In Washington, Kenneth L. Adelman, director of the Arms Control and Disarmament Agency, said Monday that the Soviet Union is continuing construction of seven sites in Europe for its SS-20 missiles despite Gorbachev’s announcement of a freeze.

“It fits with previous Soviet moratoriums wherein they say they stop, but meanwhile the threat posed increases and increases,” the Associated Press quoted Adelman as saying.

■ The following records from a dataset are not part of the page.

-- ==== Sys2Proof/Machine/Ops.lean ====
section
/-! DEFINITION. The named operations over the block's state: table access, output streams, the error latch (the
block's exception entry, spec/60_exceptions.md R190), CLR and reset (its only return, R198), the order of checks
(R196), and taking what the host presents. -/

namespace Sys2Proof.Machine

/-! ### Tables (R40, R46): whole entries by index -/

/-- The entry at `k`: the first one listed, the all-zero entry `z` when none is. -/
def Table.read {α : Type} (z : α) : List (Nat × α) → Nat → α
  | [], _ => z
  | (j, v) :: t, k => if j = k then v else Table.read z t k

/-- List the entry `v` at `k`, before the first larger index. -/
def Table.put {α : Type} : List (Nat × α) → Nat → α → List (Nat × α)
  | [], k, v => [(k, v)]
  | (j, u) :: t, k, v => if k < j then (k, v) :: (j, u) :: t else (j, u) :: Table.put t k v

/-- No entry at `k` any more. -/
def Table.drop {α : Type} (t : List (Nat × α)) (k : Nat) : List (Nat × α) := t.filter (fun e => decide (e.1 ≠ k))

/-- Replace the entry at `k` by `v`. The all-zero entry is never listed. -/
def Table.write {α : Type} [DecidableEq α] (z : α) (t : List (Nat × α)) (k : Nat) (v : α) : List (Nat × α) :=
  if v = z then Table.drop t k else Table.put (Table.drop t k) k v

/-- The canonical form of a table of `size` entries: indices strictly rising and below `size`, no all-zero entry. -/
def Table.wf {α : Type} [DecidableEq α] (z : α) (size : Nat) (t : List (Nat × α)) : Bool :=
  decide (t.Pairwise (fun a b => a.1 < b.1)) && t.all (fun e => decide (e.1 < size) && decide (e.2 ≠ z))

/-- The three tables are in canonical form, so equal tables are equal data. -/
def Memory.wf (s : State) : Bool :=
  Table.wf 0#32 Config.nSym s.freq && Table.wf Node.zero Config.nNode s.node && Table.wf Code.zero Config.nSym s.code

/-- `FREQ[k]` (R22). -/
def State.freqAt (s : State) (k : Nat) : Count := Table.read 0#32 s.freq k

/-- `NODE[k]` (R23). -/
def State.nodeAt (s : State) (k : Nat) : Node := Table.read Node.zero s.node k

/-- `CODE[k]` (R24). -/
def State.codeAt (s : State) (k : Nat) : Code := Table.read Code.zero s.code k

/-! ### Output streams (R27): one event on a port and in its log -/

/-- `emit enc(bit)`. -/
def State.emitEnc (s : State) (bit : Digit) : State :=
  { s with eout := s.eout ++ [bit], ports := s.ports ++ [.enc bit] }

/-- `emit dec(sym)`. -/
def State.emitDec (s : State) (sym : Sym) : State :=
  { s with dout := s.dout ++ [sym], ports := s.ports ++ [.dec sym] }

/-- `emit lst(r)`. -/
def State.emitLst (s : State) (r : ListRecord) : State :=
  { s with lout := s.lout ++ [r], ports := s.ports ++ [.lst r] }

/-- `emit rsp(w)`. -/
def State.emitRsp (s : State) (w : Response) : State :=
  { s with rsp := some w, ports := s.ports ++ [.rsp w] }

/-- Emit digits on `enc` one after the other, the first first (R52). -/
def State.emitEncs (s : State) (bits : List Digit) : State := bits.foldl State.emitEnc s

/-- Emit records on `lst` one after the other. -/
def State.emitLsts (s : State) (rs : List ListRecord) : State := rs.foldl State.emitLst s

/-! ### The error latch, and the way out of it -/

/-- `raise E(sym, pos)` in a command with word `cmd`: the error latch, and nothing else (R190). -/
def State.raise (s : State) (e : ErrCode) (sym : Sym) (pos : Pos) (cmd : Word) : State :=
  { s with err := e, errSym := sym, errPos := pos, errCmd := cmd }

/-- Every piece of the block's state at its reset value (R28, R81). What the host still presents and what has already
left the ports are outside the block and stay (log entries 1 and 3). -/
def State.clear (s : State) : State := { State.reset with input := s.input, ports := s.ports }

/-- The reset pin, which has exactly the effect of CLR (R215). -/
def State.resetPin (s : State) : State := s.clear

/-! ### The order of checks for one word (R196) -/

/-- An illegal word: refused while faulted (R192), E_ILLEGAL otherwise (R187). -/
def illegalWord (w : Word) (s : State) : Result :=
  if s.faulted then .next s else .next (s.raise .illegal 0 0 w)

/-- A command that a faulted block refuses (R192) and the legality table governs (R82, R188); `run` is its own rule.
Refused means: no state changes (R192), so it is a next state. -/
def gate (i : Instr) (s : State) (run : Result) : Result :=
  if s.faulted then .next s
  else if legal i s then run
  else .next (s.raise .sequence 0 0 (encode i))

/-! ### What the host presents -/

/-- Take the next thing the host presents, if there is one. -/
def State.takeInput (s : State) : Option (HostInput × State) :=
  match s.input with
  | [] => none
  | x :: rest => some (x, { s with input := rest })

/-- Let the host present a word before anything it already presents. -/
def State.present (s : State) (w : Word) : State := { s with input := .cmd w :: s.input }

end Sys2Proof.Machine
end

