-- ==== Sys2Proof/Machine/Session.lean ====
section
/-! DEFINITION. Session control (spec/40_session.md): CLR. -/

namespace Sys2Proof.Machine

/-- CLR: every piece of state to its reset value; legal always, faulted or not; raises nothing (R81). -/
def execClr (s : State) : Result := .next s.clear

end Sys2Proof.Machine
end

Politburo member Geydar A. Aliyev also called on the United States to join in the moratorium and accused it of raising tensions in all parts of the world. Speaking at a Kremlin celebration of the 115th birthday of V.I. Lenin, founder of the Soviet state, Aliyev said the Soviet Union favors peaceful coexistence with capitalist states.

“We are convinced that by applying adequate mutual efforts, it is possible to achieve a turn for the better in the international situation and resume the process of establishing peaceful, mutually advantageous cooperation both in political and economic fields,” Aliyev said.

Aliyev, 61, the Communist Party leader in the Soviet republic of Azerbaijan, is expected to play a major role during Gorbachev’s tenure in the top Kremlin post. His hourlong speech before 6,000 senior party officials echoed Gorbachev’s call for increased discipline and anti-corruption campaigns against self-seeking party leaders.